Keeping track of the delimiters in their own array was a new approach for me. I basically stripped out all the non-delimiter characters from the original string and then got the character array of that string. This put each delimiter into its own array index. This was tremendously helpful because after each token value retrieval, I could easily check to see which delimiter came just before or just after it. While this adds overhead, without this information, I would NEVER have been able to gracefully handle embedded record delimiters.

Ok, so here it the ColdFusion UDF, CSVToArray(), in typical Kinky Solutions "robust commenting for teaching purposes" style:

  • <cffunction
  • name="CSVToArray"
  • access="public"
  • returntype="array"
  • output="false"
  • hint="Converts the given CSV string to an array of arrays.">
  •  
  • <!--- Define arguments. --->
  • <cfargument
  • name="CSV"
  • type="string"
  • required="true"
  • hint="This is the CSV string that will be manipulated."
  • />
  •  
  • <cfargument
  • name="Delimiter"
  • type="string"
  • required="false"
  • default=","
  • hint="This is the delimiter that will separate the fields within the CSV value."
  • />
  •  
  • <cfargument
  • name="Qualifier"
  • type="string"
  • required="false"
  • default=""""
  • hint="This is the qualifier that will wrap around fields that have special characters embeded."
  • />
  •  
  •  
  • <!--- Define the local scope. --->
  • <cfset var LOCAL = StructNew() />
  •  
  •  
  • <!---
  • When accepting delimiters, we only want to use the first
  • character that we were passed. This is different than
  • standard ColdFusion, but I am trying to make this as
  • easy as possible.
  • --->
  • <cfset ARGUMENTS.Delimiter = Left( ARGUMENTS.Delimiter, 1 ) />
  •  
  • <!---
  • When accepting the qualifier, we only want to accept the
  • first character returned. Is is possible that there is
  • no qualifier being used. In that case, we can just store
  • the empty string (leave as-is).
  • --->
  • <cfif Len( ARGUMENTS.Qualifier )>
  •  
  • <cfset ARGUMENTS.Qualifier = Left( ARGUMENTS.Qualifier, 1 ) />
  •  
  • </cfif>
  •  
  •  
  • <!---
  • Set a variable to handle the new line. This will be the
  • character that acts as the record delimiter.
  • --->
  • <cfset LOCAL.LineDelimiter = Chr( 10 ) />
  •  
  •  
  • <!---
  • We want to standardize the line breaks in our CSV value.

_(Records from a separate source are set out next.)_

-- ==== Sys2Proof/Machine/UnitsG.lean ====
section
/-!
DEFINITION. State of AUD, CHK, THM, the power sequencer, firmware, DMP and DBG beside their registers, as plain data
(16_audio, 17_check_units, 18_thermal_and_power, 21_startup_recovery_dump, 22_package_and_electrical).
-/

namespace Sys2Proof.Machine

/-- What happens to the block in hand of an audio input (R462, R463). -/
structure AudFade where
  /-- The input locked inside it. -/
  part : Bool := false
  /-- It fades in. -/
  fin : Bool := false
  /-- The input left LOCKED inside it: it fades out. -/
  fout : Bool := false
  /-- The next block fades in. -/
  next : Bool := false
deriving DecidableEq, Repr

/-- The block of an audio input that has ended, as its record takes it (R467): the port, the block in ms of full time, the words of subframes A
and B, whether AUD forced V in each, and whether a slip fell in it. -/
structure AudBlock where
  port : Nat
  block : Nat
  a : List Nat
  b : List Nat
  invA : Bool
  invB : Bool
  slip : Bool
deriving DecidableEq, Repr

/-- One AES3 input port (R462 to R465). -/
structure AesPort where
  /-- Stamp of the last valid frame. -/
  last : Option Nat := none
  /-- Consecutive good frames in ACQUIRE. -/
  good : Nat := 0
  /-- Samples of blocks that have not ended: (sample instant, word A, word B). -/
  hold : List (Nat × Nat × Nat) := []
  /-- The last sample word of each channel. -/
  prev : Nat × Nat := (0, 0)
  fade : AudFade := {}
  /-- First sample instant of the block in hand, and the instant of the latest sample since the port locked (R464). -/
  first : Nat := 0
  lastI : Option Nat := none
  /-- The last words of the block before, (A, B). -/
  tail : Nat × Nat := (8, 8)
  /-- A slip in the block in hand. -/
  slip : Bool := false
  /-- C bits collected since the Z preamble, first bit first: (A, B); none before a Z preamble. -/
  cs : Option (List Bool × List Bool) := none
deriving DecidableEq, Repr

/-- The AUD unit beside its registers. -/
structure AudState where
  /-- RATE in force (R461). -/
  rate : Nat := 1
  /-- The place in 10 ms of full time at which AUD took the latest marker that changed RATE (R461). -/
  rateFrom : Nat := 0
  /-- Staged AUD fields of the block in progress (R473). -/
  regs : RegFile := []
  ports : List AesPort := List.replicate 8 {}
  /-- The delay store (R468) by channel (0 to 15 inputs, 16 to 31 playout) × 196,608 + instant mod 196,608: the instant and
  the sample word. -/
  store : List (Nat × Option (Nat × Nat)) := []
  /-- N_D, the delay in force in sample periods (R469). -/
  nD : Nat := 0
  seq : Nat := 0
  /-- The last block that ended, in ms of full time. -/
  lastBlock : Option Nat := none
  /-- Sample words sent at the last instant, by output channel, and whether it began with the Z preamble. -/
  outs : List Nat := List.replicate 16 0
  zMark : Bool := false
  outPeak : List Nat := List.replicate 16 0
  /-- Levels of the 16 inputs and the 16 outputs (R474) in 1/80,000 dB. -/
  levels : List Int := List.replicate 32 (-11520000)
  /-- Input blocks whose record waits for those of other ports (R467). -/
  blocks : List AudBlock := []
  /-- The sample instant that left last (R460). -/
  sent : Option Nat := none
  /-- Blocks left in which a reset silences the outputs (R473). -/
  mute : Nat := 0
  /-- The channel-status block that each output sends, 24 bytes (R472). -/
  csSent : List (List Nat) := List.replicate 16 (List.replicate 24 0)
deriving DecidableEq, Repr

/-- One check unit beside its registers (R483 to R487). -/
structure ChkUnit where
  /-- The running CRC register (R483), none at its initial value. -/
  run : Option Nat := none
deriving DecidableEq, Repr

/-- The THM unit's sensing and governor beside its registers (R494 to R502). -/
structure ThmState where
  /-- Stamp of the last change of each level: WARN, THROTTLE, STACK_THROTTLE. -/
  changed : List (Option Nat) := List.replicate 4 none
  /-- Start of the duty period, and whether a reading reached its limit in it (R498). -/
  periodAt : Nat := 0
  reached : Bool := false
  /-- The same for the period that begins at this one's end (R7). -/
  reachedNext : Bool := false
  /-- Throttle active since this stamp and not yet counted (R511). -/
  hotSince : Option Nat := none
  /-- t0 of the orderly trip (R501). -/
  tripAt : Option Nat := none
  /-- A request awaits the regulator's settling (R499). -/
  settling : Bool := false
  /-- Stamp of the last request (R500). -/
  askedAt : Nat := 0
  /-- The governor stopped on a regulator fault (R500). -/
  stopped : Bool := false
  /-- Runs in a row with slack to spare (R499). -/
  calm : Nat := 0
  /-- Voltage in force, in mV (R499). -/
  volts : Nat := 800
  /-- Bands that ended: stamp, slack in ticks, none of a held band, and pace step 2 or higher (R499). -/
  slacks : List (Nat × Option Int × Bool) := []
  /-- VDD_CORE energy of the epoch in units of 0.1 W × ticks, and the stamp up to which it is summed (R511). -/
  energy : Nat := 0
  energyAt : Nat := 0
deriving DecidableEq, Repr

/-- The power sequencer and the keeper's power pins (R502 to R504, R522, R586, R604, R610, R611, R613). -/
structure PwrState where
  railsPg : Bool := false
  vcorePg : Bool := false
  /-- BROWNOUT_N is low. -/
  brownout : Bool := false
  /-- PWR_CUT_N is driven low. -/
  pwrCut : Bool := false
  /-- TEST_MODE is high. -/
  testMode : Bool := false
  /-- The boot sequence runs from this stamp; none before the keeper has left reset, and once start-up has stopped. -/
  bootAt : Option Nat := none
  /-- VDD_CORE has been requested at its boot value at once, by a RESTART. -/
  early : Bool := false
  /-- The domain that starts next, with none running. -/
  next : Nat := 0
  /-- The sequencer runs: VDD_CORE is good. -/
  running : Bool := false
  /-- Stamp at which the last domain started (or was passed over). -/
  lastStart : Nat := 0
  /-- The domain started last that has not reported power-good, with its start. -/
  waitGood : Option (Nat × Nat) := none
deriving DecidableEq, Repr

/-- One firmware bank in the keeper (R583 to R585). -/
structure FwBank where
  bytes : List Nat := []
  serial : Nat := 0
  /-- SHA-384 recorded when the bank was loaded. -/
  digest : List Nat := []
deriving DecidableEq, Repr

/-- Firmware loading and the management core. -/
structure FwState where
  banks : List FwBank := List.replicate 2 {}
  /-- The bank that runs. -/
  cur : Nat := 0
  /-- The image that is being checked. -/
  load : Option (List Nat) := none
  /-- The other bank is accepted, and the switch is to come. -/
  ready : Bool := false
deriving DecidableEq, Repr

/-- The DMP beside its registers (R588 to R598). -/
structure DmpState where
  /-- Stamp of the fatal event. -/
  at_ : Nat := 0
  /-- Full time of the event in ticks, and what the dump header holds of it (R595). -/
  fullAt : Nat := 0
  cause : Nat := 0
  detail : Nat := 0
  sealedNo : Nat := 0
  retired : Nat := 0
  frame : Nat := 0
  /-- Queues that the watchdog found stuck (R597). -/
  stuck : List Nat := []
  /-- The 256 bytes of the last dump header written. -/
  header : List Nat := []
  /-- Restore is complete, and the latch instant is to come (R592). -/
  restored : Bool := false
  /-- Frames held so far (R592). -/
  heldFrames : Nat := 0
  /-- Log entries stamped before the event as R568 forms them, newest 64, oldest first (R597). -/
  logTail : List (List Nat) := []
  /-- The register file at the freeze (R595). -/
  regs : RegFile := []
  /-- Sections of the capture that hold a structure at the freeze: the Tilth queues and the commits that wait (R595, R597). -/
  queues : List TiltQueue := []
  waiting : List Commit := []
  /-- Both Silt banks as they stood at the freeze (R27). -/
  banks : List SiltBank := []
  /-- Units that were halted when the event came (R597). -/
  halted : List Nat := []
  /-- The applied structure that the keeper holds (R590), with the last overlay epoch. -/
  applied : Option Image := none
  appliedEpoch : Nat := 0
  /-- Units that the unit watchdog reset, with the stamp (R588). -/
  hung : List (Nat × Nat × Nat) := []
deriving DecidableEq, Repr

/-- The trace of DBG beside its registers (R580). -/
structure DbgState where
  /-- Records seen since the last one traced. -/
  skip : Nat := 0
  lastAt : Option Nat := none
deriving DecidableEq, Repr

end Sys2Proof.Machine
end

  • A "line break" might be a return followed by a feed or
  • just a line feed. We want to standardize it so that it
  • is just a line feed. That way, it is easy to check
  • for later (and it is a single character which makes our
  • life 1000 times nicer).
  • --->
  • <cfset ARGUMENTS.CSV = ARGUMENTS.CSV.ReplaceAll(
  • "\r?\n",
  • LOCAL.LineDelimiter
  • ) />
  •  
  •  
  • <!---
  • Let's get an array of delimiters. We will need this when
  • we are going throuth the tokens and building up field
  • values. To do this, we are going to strip out all
  • characters that are NOT delimiters and then get the
  • character array of the string. This should put each
  • delimiter at it's own index.
  • --->
  • <cfset LOCAL.Delimiters = ARGUMENTS.CSV.ReplaceAll(
  • "[^\#ARGUMENTS.Delimiter#\#LOCAL.LineDelimiter#]+",
  • ""
  • )
  •  
  • <!---
  • Get character array of delimiters. This will put
  • each found delimiter in its own index (that should
  • correspond to the tokens).
  • --->
  • .ToCharArray()
  • />
  •  
  •  
  • <!---
  • Add a blank space to the beginning of every theoretical
  • field. This will help in make sure that ColdFusion /
  • Java does not skip over any fields simply because they
  • do not have a value. We just have to be sure to strip
  • out this space later on.
  •  
  • First, add a space to the beginning of the string.
  • --->
  • <cfset ARGUMENTS.CSV = (" " & ARGUMENTS.CSV) />
  •  
  • <!--- Now add the space to each field. --->
  • <cfset ARGUMENTS.CSV = ARGUMENTS.CSV.ReplaceAll(
  • "([\#ARGUMENTS.Delimiter#\#LOCAL.LineDelimiter#]{1})",
  • "$1 "
  • ) />
  •  
  •  
  • <!---
  • Break the CSV value up into raw tokens. Going forward,
  • some of these tokens may be merged, but doing it this
  • way will help us iterate over them. When splitting the
  • string, add a space to each token first to ensure that
  • the split works properly.
  •  
  • BE CAREFUL! Splitting a string into an array using the
  • Java String::Split method does not create a COLDFUSION
  • ARRAY. You cannot alter this array once it has been
  • created. It can merely be referenced (read only).
  •  
  • We are splitting the CSV value based on the BOTH the
  • field delimiter and the line delimiter. We will handle
  • this later as we build values (this is why we created
  • the array of delimiters above).
  • --->
  • <cfset LOCAL.Tokens = ARGUMENTS.CSV.Split(
  • "[\#ARGUMENTS.Delimiter#\#LOCAL.LineDelimiter#]{1}"
  • ) />
  •  
  •  
  • <!---
  • Set up the default return array. This will be a full
  • array of arrays, but for now, just create the parent
  • array with no indexes.
  • --->
  • <cfset LOCAL.Return = ArrayNew( 1 ) />
  •  
  • <!---
  • Create a new active row. Even if we don't end up adding
  • any values to this row, it is going to make our lives
  • more smiple to have it in existence.
  • --->
  • <cfset ArrayAppend(
  • LOCAL.Return,
  • ArrayNew( 1 )
  • ) />
  •  
  • <!---
  • Set up the row index. THis is the row to which we are
  • actively adding value.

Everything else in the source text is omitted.